In going over these events, I came across a few words about the YFE and Cremona in Mikhail I. Rostovtzev’s book The Social and Economic History of the Roman Empire, vol. 2. He wonders how it was possible for Romans to behave with such cruelty in dealing with fellow Romans. In his opinion, the Year of the Four Emperors revealed deeply-felt animosity between the haves and have-nots. He writes : “The bitterness and cruelty of the struggle, the tragedy of the sack of Cremona, the wholesale slaughter of rich men by the soldiers, whether victors or vanquished, in Italy and Rome, show that even among the legionary soldiers, to say nothing of the auxiliaries, there was a growing enmity towards the ruling classes of Italy and their supporters, the praetorians, who represented the city population, and especially the city bourgeoisie, of Italy.” (p. 87)

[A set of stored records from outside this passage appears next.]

-- ==== Sys2Proof/Machine/ResetOp.lean ====
section
/-! DEFINITION. The external reset (70_reset_and_hazards.md R340), and making a machine of given parameters (R343). -/

namespace Sys2Proof.Machine

/-- The block's state elements at their reset values (R340, R38). The ports and the model's own fields are no state
elements of the block: what the transport still offers on `IN` is free (R340, R345; log entry 15), the history and the
calls from outside stay. -/
def State.resetBlock (s : State) : State :=
  { s.decReset.encReset with
    rxCnt := 0
    phase := .idle
    frm := none
    arg := none
    req := none
    rsp := none
    err := none
    input := Config.inputAfterReset s.draws s.input
    draws := s.draws + 1
    ret := .unit }

/-- RESET (R340). -/
def execReset (s : State) : Host.Outcome State Fault Refusal := .next s.resetBlock

/-- Making a machine of given parameters (R343): refused where they break a constraint (R325, I14; log entry 4), else
the machine right after reset with them. -/
def powerOn (p : Params) : Host.Outcome State Fault Refusal :=
  if h : p.ok = true then .next { State.reset with cfg := p, cfgOk := h } else .refused .badInstance

end Sys2Proof.Machine
end

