-- ==== Sys2Proof/Machine/Fetch.lean ====
section
/-! DEFINITION. What a step runs next: a call waiting at the interfaces, else the pipeline step of the phase (R271);
the instruction in flight; and where a word of the opcode table is placed so that the next step runs it. -/

namespace Sys2Proof.Machine

/-- The one step kind that can run in a phase (R271). -/
def phaseStep : Phase → Instr
  | .idle => .sRx
  | .accum => .sRx
  | .hunt => .sHunt
  | .frameReady => .sDecode
  | .dispatching => .sDispatch
  | .responding => .sRespond

/-- The next instruction, and the state it runs on: a waiting call is taken off the queue (R7, R340; log entry 10);
with none waiting, the pipeline step of the phase runs. -/
def nextInstr (s : State) : Instr × State :=
  match s.calls with
  | i :: rest => (i, { s with calls := rest })
  | [] => (phaseStep s.phase, s)

/-- The bytes of the frame that stands for an undecodable 16-bit word: the code alone, with its CRC. -/
def wordFrame (w : Nat) : List Byte := frameBytes (BitVec.ofNat 16 w) []

/-- Place a completed frame where S_DECODE reads it, with nothing called before it, and with capacities enlarged by its
length, so that it fits whatever they were (log entry 21). -/
def State.placeFrame (s : State) (bytes : List Byte) : State :=
  { s with
    cfg := { s.cfg with
      decCap := s.cfg.decCap + (bytes.length + 1)
      payloadCap := s.cfg.payloadCap + (bytes.length + 1) }
    cfgOk := s.cfgOk
    decBuf := s.decBuf.writeN 0 bytes, decLen := bytes.length, phase := .frameReady, calls := [] }

/-- Place a call so that it is the next one taken. -/
def State.placeCall (s : State) (i : Instr) : State := { s with calls := i :: s.calls }

/-- Place a word of the opcode table (log entries 20, 21): a wire code as the completed frame of that code with
arguments of zeros and its CRC, whether registered or not; a decoder byte as a call, with `DEC.esc` as the word says;
a source byte of the encoder as a call. -/
def placeTableWord (s : State) (nbits w : Nat) : State :=
  match decodeTableWord nbits w with
  | none => s.placeFrame (wordFrame w)
  | some i =>
    match frameParts i with
    | some (_, payload) => s.placeFrame (frameBytes (BitVec.ofNat 16 w) payload)
    | none => if nbits ≤ 8 then s.placeCall i else { s.placeCall i with decEsc := w.testBit 8 }

end Sys2Proof.Machine
end

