/-- R240, R314: an instruction makes at most one provider call, the one a GPIO request stands for, and only by executing
that request: REQ_EXEC of it, or, while it is in REQ in DISPATCHING, S_DISPATCH or its frame code. So building,
rejecting and generic requests make none. -/
def Obligations.AtMostOneProviderCall : Prop :=
  ∀ (i : Instr) (s t : State), exec i s = .next t →
    gpioCalls t.events = gpioCalls s.events
    ∨ ∃ r call answer, requestCall r = some call
        ∧ gpioCalls t.events = gpioCalls s.events ++ [(call, answer)]
        ∧ (i = .reqExec r
          ∨ (s.phase = .dispatching ∧ s.req = some r
            ∧ (i = .sDispatch ∨ ∃ payload, i = frameInstr (requestCode r) payload)))

/-- R31, R287: every write of ERR is one Err event with the same error, and an instruction writes ERR at most once;
only the external reset takes its value away. -/
def Obligations.ErrWritesAreRecorded : Prop :=
  ∀ (i : Instr) (s t : State), i ≠ .reset → exec i s = .next t →
    (t.err = s.err ∧ errWrites t.events = errWrites s.events)
    ∨ ∃ e, t.err = some e ∧ errWrites t.events = errWrites s.events ++ [e]

/-- R265: no instruction chooses ErrBusy as the response. That TO_FRAME of it, which no rule runs, is its code with no
payload is read from R265's example frame (log entry 25). -/
def Obligations.NeverChoosesErrBusy : Prop :=
  (∀ (i : Instr) (s t : State), exec i s = .next t → t.rsp = some .errBusy → s.rsp = some .errBusy)
  ∧ ∀ s : State, exec (.toFrame .errBusy) s = .next { s with ret := .frame .errBusy [] }

/-- R283, R286, R348: bytes offered later do not change a step that has a byte or needs none; they stay offered, in
order, behind the others. The two steps get the same provider answers, which the model draws by its counter and the call
(log entry 12). -/
def Obligations.BytesOfferedLaterWait : Prop :=
  ∀ (s t : State) (more : List Byte),
    s.calls = [] →
    (s.input ≠ [] ∨ s.phase = .frameReady ∨ s.phase = .dispatching ∨ s.phase = .responding) →
    step s = .next t →
    step { s with input := s.input ++ more } = .next { t with input := t.input ++ more }
end

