/-! ### placeFrame -/

@[simp] theorem State.placeFrame_cfg (s : State) (bytes : List Byte) : (s.placeFrame bytes).cfg =
    { s.cfg with
      decCap := s.cfg.decCap + (bytes.length + 1), payloadCap := s.cfg.payloadCap + (bytes.length + 1) } := rfl
@[simp] theorem State.placeFrame_decBuf (s : State) (bytes : List Byte) : (s.placeFrame bytes).decBuf = s.decBuf.writeN 0 bytes := rfl
@[simp] theorem State.placeFrame_decLen (s : State) (bytes : List Byte) : (s.placeFrame bytes).decLen = bytes.length := rfl
@[simp] theorem State.placeFrame_decEsc (s : State) (bytes : List Byte) : (s.placeFrame bytes).decEsc = s.decEsc := rfl
@[simp] theorem State.placeFrame_encBuf (s : State) (bytes : List Byte) : (s.placeFrame bytes).encBuf = s.encBuf := rfl
@[simp] theorem State.placeFrame_encLen (s : State) (bytes : List Byte) : (s.placeFrame bytes).encLen = s.encLen := rfl
@[simp] theorem State.placeFrame_phase (s : State) (bytes : List Byte) : (s.placeFrame bytes).phase = .frameReady := rfl
@[simp] theorem State.placeFrame_frm (s : State) (bytes : List Byte) : (s.placeFrame bytes).frm = s.frm := rfl
@[simp] theorem State.placeFrame_arg (s : State) (bytes : List Byte) : (s.placeFrame bytes).arg = s.arg := rfl
@[simp] theorem State.placeFrame_req (s : State) (bytes : List Byte) : (s.placeFrame bytes).req = s.req := rfl
@[simp] theorem State.placeFrame_rsp (s : State) (bytes : List Byte) : (s.placeFrame bytes).rsp = s.rsp := rfl
@[simp] theorem State.placeFrame_err (s : State) (bytes : List Byte) : (s.placeFrame bytes).err = s.err := rfl
@[simp] theorem State.placeFrame_rxCnt (s : State) (bytes : List Byte) : (s.placeFrame bytes).rxCnt = s.rxCnt := rfl
@[simp] theorem State.placeFrame_input (s : State) (bytes : List Byte) : (s.placeFrame bytes).input = s.input := rfl
@[simp] theorem State.placeFrame_events (s : State) (bytes : List Byte) : (s.placeFrame bytes).events = s.events := rfl
@[simp] theorem State.placeFrame_draws (s : State) (bytes : List Byte) : (s.placeFrame bytes).draws = s.draws := rfl
@[simp] theorem State.placeFrame_ret (s : State) (bytes : List Byte) : (s.placeFrame bytes).ret = s.ret := rfl
@[simp] theorem State.placeFrame_calls (s : State) (bytes : List Byte) : (s.placeFrame bytes).calls = [] := rfl

/-! ### placeCall -/

@[simp] theorem State.placeCall_cfg (s : State) (i : Instr) : (s.placeCall i).cfg = s.cfg := rfl
@[simp] theorem State.placeCall_decBuf (s : State) (i : Instr) : (s.placeCall i).decBuf = s.decBuf := rfl
@[simp] theorem State.placeCall_decLen (s : State) (i : Instr) : (s.placeCall i).decLen = s.decLen := rfl
@[simp] theorem State.placeCall_decEsc (s : State) (i : Instr) : (s.placeCall i).decEsc = s.decEsc := rfl
@[simp] theorem State.placeCall_encBuf (s : State) (i : Instr) : (s.placeCall i).encBuf = s.encBuf := rfl
@[simp] theorem State.placeCall_encLen (s : State) (i : Instr) : (s.placeCall i).encLen = s.encLen := rfl
@[simp] theorem State.placeCall_phase (s : State) (i : Instr) : (s.placeCall i).phase = s.phase := rfl
@[simp] theorem State.placeCall_frm (s : State) (i : Instr) : (s.placeCall i).frm = s.frm := rfl
@[simp] theorem State.placeCall_arg (s : State) (i : Instr) : (s.placeCall i).arg = s.arg := rfl
@[simp] theorem State.placeCall_req (s : State) (i : Instr) : (s.placeCall i).req = s.req := rfl
@[simp] theorem State.placeCall_rsp (s : State) (i : Instr) : (s.placeCall i).rsp = s.rsp := rfl
@[simp] theorem State.placeCall_err (s : State) (i : Instr) : (s.placeCall i).err = s.err := rfl
@[simp] theorem State.placeCall_rxCnt (s : State) (i : Instr) : (s.placeCall i).rxCnt = s.rxCnt := rfl
@[simp] theorem State.placeCall_input (s : State) (i : Instr) : (s.placeCall i).input = s.input := rfl
@[simp] theorem State.placeCall_events (s : State) (i : Instr) : (s.placeCall i).events = s.events := rfl
@[simp] theorem State.placeCall_draws (s : State) (i : Instr) : (s.placeCall i).draws = s.draws := rfl
@[simp] theorem State.placeCall_ret (s : State) (i : Instr) : (s.placeCall i).ret = s.ret := rfl
@[simp] theorem State.placeCall_calls (s : State) (i : Instr) : (s.placeCall i).calls = i :: s.calls := rfl

/-! ### takeError -/

@[simp] theorem State.takeError_cfg (s : State) (e : Err) (h : Phase) : (s.takeError e h).cfg = s.cfg := by
  unfold State.takeError; split <;> rfl
@[simp] theorem State.takeError_decBuf (s : State) (e : Err) (h : Phase) : (s.takeError e h).decBuf = s.decBuf := by
  unfold State.takeError; split <;> rfl
@[simp] theorem State.takeError_decLen (s : State) (e : Err) (h : Phase) : (s.takeError e h).decLen = s.decLen := by
  unfold State.takeError; split <;> rfl
@[simp] theorem State.takeError_decEsc (s : State) (e : Err) (h : Phase) : (s.takeError e h).decEsc = s.decEsc := by
  unfold State.takeError; split <;> rfl
@[simp] theorem State.takeError_encBuf (s : State) (e : Err) (h : Phase) : (s.takeError e h).encBuf = s.encBuf := by
  unfold State.takeError; split <;> rfl
@[simp] theorem State.takeError_encLen (s : State) (e : Err) (h : Phase) : (s.takeError e h).encLen = s.encLen := by
  unfold State.takeError; split <;> rfl
@[simp] theorem State.takeError_phase (s : State) (e : Err) (h : Phase) : (s.takeError e h).phase = h := by
  unfold State.takeError; split <;> rfl
@[simp] theorem State.takeError_frm (s : State) (e : Err) (h : Phase) : (s.takeError e h).frm = s.frm := by
  unfold State.takeError; split <;> rfl
@[simp] theorem State.takeError_arg (s : State) (e : Err) (h : Phase) : (s.takeError e h).arg = s.arg := by
  unfold State.takeError; split <;> rfl
@[simp] theorem State.takeError_req (s : State) (e : Err) (h : Phase) : (s.takeError e h).req = s.req := by
  unfold State.takeError; split <;> rfl
theorem State.takeError_rsp (s : State) (e : Err) (h : Phase) :
    (s.takeError e h).rsp = match errorResponse s.cfg e with
      | some r => some r
      | none => s.rsp := by
  unfold State.takeError; split <;> simp_all
@[simp] theorem State.takeError_err (s : State) (e : Err) (h : Phase) : (s.takeError e h).err = some e := by
  unfold State.takeError; split <;> rfl
@[simp] theorem State.takeError_rxCnt (s : State) (e : Err) (h : Phase) : (s.takeError e h).rxCnt = s.rxCnt := by
  unfold State.takeError; split <;> rfl
@[simp] theorem State.takeError_input (s : State) (e : Err) (h : Phase) : (s.takeError e h).input = s.input := by
  unfold State.takeError; split <;> rfl
@[simp] theorem State.takeError_events (s : State) (e : Err) (h : Phase) : (s.takeError e h).events = s.events ++ [.err e] := by
  unfold State.takeError; split <;> rfl
@[simp] theorem State.takeError_draws (s : State) (e : Err) (h : Phase) : (s.takeError e h).draws = s.draws := by
  unfold State.takeError; split <;> rfl
@[simp] theorem State.takeError_ret (s : State) (e : Err) (h : Phase) : (s.takeError e h).ret = s.ret := by
  unfold State.takeError; split <;> rfl
@[simp] theorem State.takeError_calls (s : State) (e : Err) (h : Phase) : (s.takeError e h).calls = s.calls := by
  unfold State.takeError; split <;> rfl

/-- An error with a response, entered (R313). -/
theorem State.takeError_of_response {s : State} {e : Err} {r : Response} (h : Phase)
    (he : errorResponse s.cfg e = some r) :
    s.takeError e h = { s with err := some e, events := s.events ++ [.err e], rsp := some r, phase := h } := by
  simp [State.takeError, he, State.recordErr]

/-- An error without a response, entered (R313). -/
theorem State.takeError_of_silent {s : State} {e : Err} (h : Phase) (he : errorResponse s.cfg e = none) :
    s.takeError e h = { s with err := some e, events := s.events ++ [.err e], phase := h } := by
  simp [State.takeError, he, State.recordErr]

end Sys2Proof.Machine
end

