-- ==== Sys2Proof/Tests/Slice0.lean ====
section
/-! SUPPORT. Tests against the spec's own vectors (95_test_vectors.md), a smoke test of well-formedness, and a witness
for the hypotheses of every obligation. -/

namespace Sys2Proof.Tests

open Sys2Proof.Machine

/-! ## The parameters and states of the tests -/

/-- The test parameters of 95_test_vectors.md. -/
def tp : Params where
  decCap := 64
  payloadCap := 60
  encCap := 64
  errMsgMax := 0
  validPins := List.range 30
  resyncMode := .hunt
  emptyFrameMode := .drop
  gpioDirRespCode := 0xFEFE#16
  identItfType := (.good, [])
  identVersion := (.good, [0x31#8, 0x2E#8, 0x30#8])
  identIdGet := (.good, [0x12#8, 0x34#8])
  diag := []

/-- The test parameters are within the constraints (R325). Capacities are not among them. -/
theorem tp_ok : tp.ok = true := by decide

/-- The reset state with the test parameters. -/
def ts : State := { State.reset with cfg := tp, cfgOk := tp_ok }

/-- A state in a phase. -/
def inPhase (ph : Phase) : State := { ts with phase := ph }

/-- A state receiving bytes, with `b` offered next. -/
def offering (ph : Phase) (len : Nat) (esc : Bool) (b : Byte) : State :=
  { inPhase ph with decLen := len, decEsc := esc, input := [b] }

/-- A state with a completed frame. -/
def ready (bytes : List Byte) : State :=
  { inPhase .frameReady with decBuf := Memory.writeN [] 0 bytes, decLen := bytes.length }

/-- A state executing a request. -/
def executing (r : Request) : State := { inPhase .dispatching with req := some r }

/-- A state sending a response. -/
def sending (r : Response) (cap : Nat) : State :=
  { inPhase .responding with rsp := some r, cfg := { tp with encCap := cap }, cfgOk := tp_ok }

/-- A state with the cursors of the codecs set. -/
def cursors (dec enc : Nat) : State := { ts with decLen := dec, encLen := enc }

/-- The state an outcome goes on with. -/
def nextOf : Host.Outcome State Fault Refusal → Option State
  | .next s => some s
  | .fault _ | .refused _ => none

/-- An outcome that goes on. -/
theorem exists_next {o : Host.Outcome State Fault Refusal} (h : (nextOf o).isSome = true) : ∃ t, o = .next t := by
  cases o <;> first | exact ⟨_, rfl⟩ | cases h

/-- A frame of Ping (L1.6). -/
def pingFrame : List Byte := [0x00#8, 0x00#8, 0x1D#8, 0x0F#8]

/-! ## Well-formedness: each check refuses a term -/

theorem test_wf_payload_over_capacity :
    (Instr.ping (List.replicate 61 0)).wf tp = false ∧ (Instr.ping (List.replicate 60 0)).wf tp = true := by
  decide

theorem test_wf_frame_over_dec_cap :
    (Instr.good (List.replicate 5 0)).wf { tp with decCap := 8 } = false
      ∧ (Instr.good (List.replicate 4 0)).wf { tp with decCap := 8 } = true := by decide

theorem test_wf_dir_resp_code_taken :
    (Instr.gpioDirResp []).wf { tp with gpioDirRespCode := 0xFFFF#16 } = false
      ∧ (Instr.gpioDirResp []).wf tp = true := by decide

theorem test_wf_byte_classes :
    (Instr.decLit 0xC0#8 0).wf tp = false ∧ (Instr.decLit 0xDB#8 0).wf tp = false
      ∧ (Instr.decBadEsc 0xDC#8 0).wf tp = false ∧ (Instr.decBadEsc 0xDD#8 0).wf tp = false
      ∧ (Instr.encByteLit 0xC0#8 0).wf tp = false ∧ (Instr.encByteLit 0xDB#8 0).wf tp = false := by decide

theorem test_wf_req_build_response_code :
    (Instr.reqBuild .good []).wf tp = false ∧ (Instr.reqBuild .ping []).wf tp = true := by decide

One consequence was that Vespasian, as emperor, ceased recruiting Italian youths into the Roman legions. While some historians might conclude that this measure was one of necessity - most of Italy’s young men were dead - Rostovtzev believes this was rather a deliberate change of policy. Vespasian wanted to keep Italian citizens out of the legions, though he continued to admit them into the cohorts. Under Vespasian, the legions were filled with men from Rome’s foreign provinces. Rostovtzev explains this policy thus : “I incline to view that Vespasian, who thoroughly understood the history and causes of the civil war, became afraid of the aspirations and the political mood of the Italian volunteers. He did not desire to have in the legions Italian-born soldiers, because these soldiers would be drawn from the unruly, discontented, and highly inflammable elements of the population, the city and rural proletariat of Italy. There was a danger that the army might again become an army of proletarian citizens of Rome, as under the later Republic, and renew the age of the civil wars.” (p. 88)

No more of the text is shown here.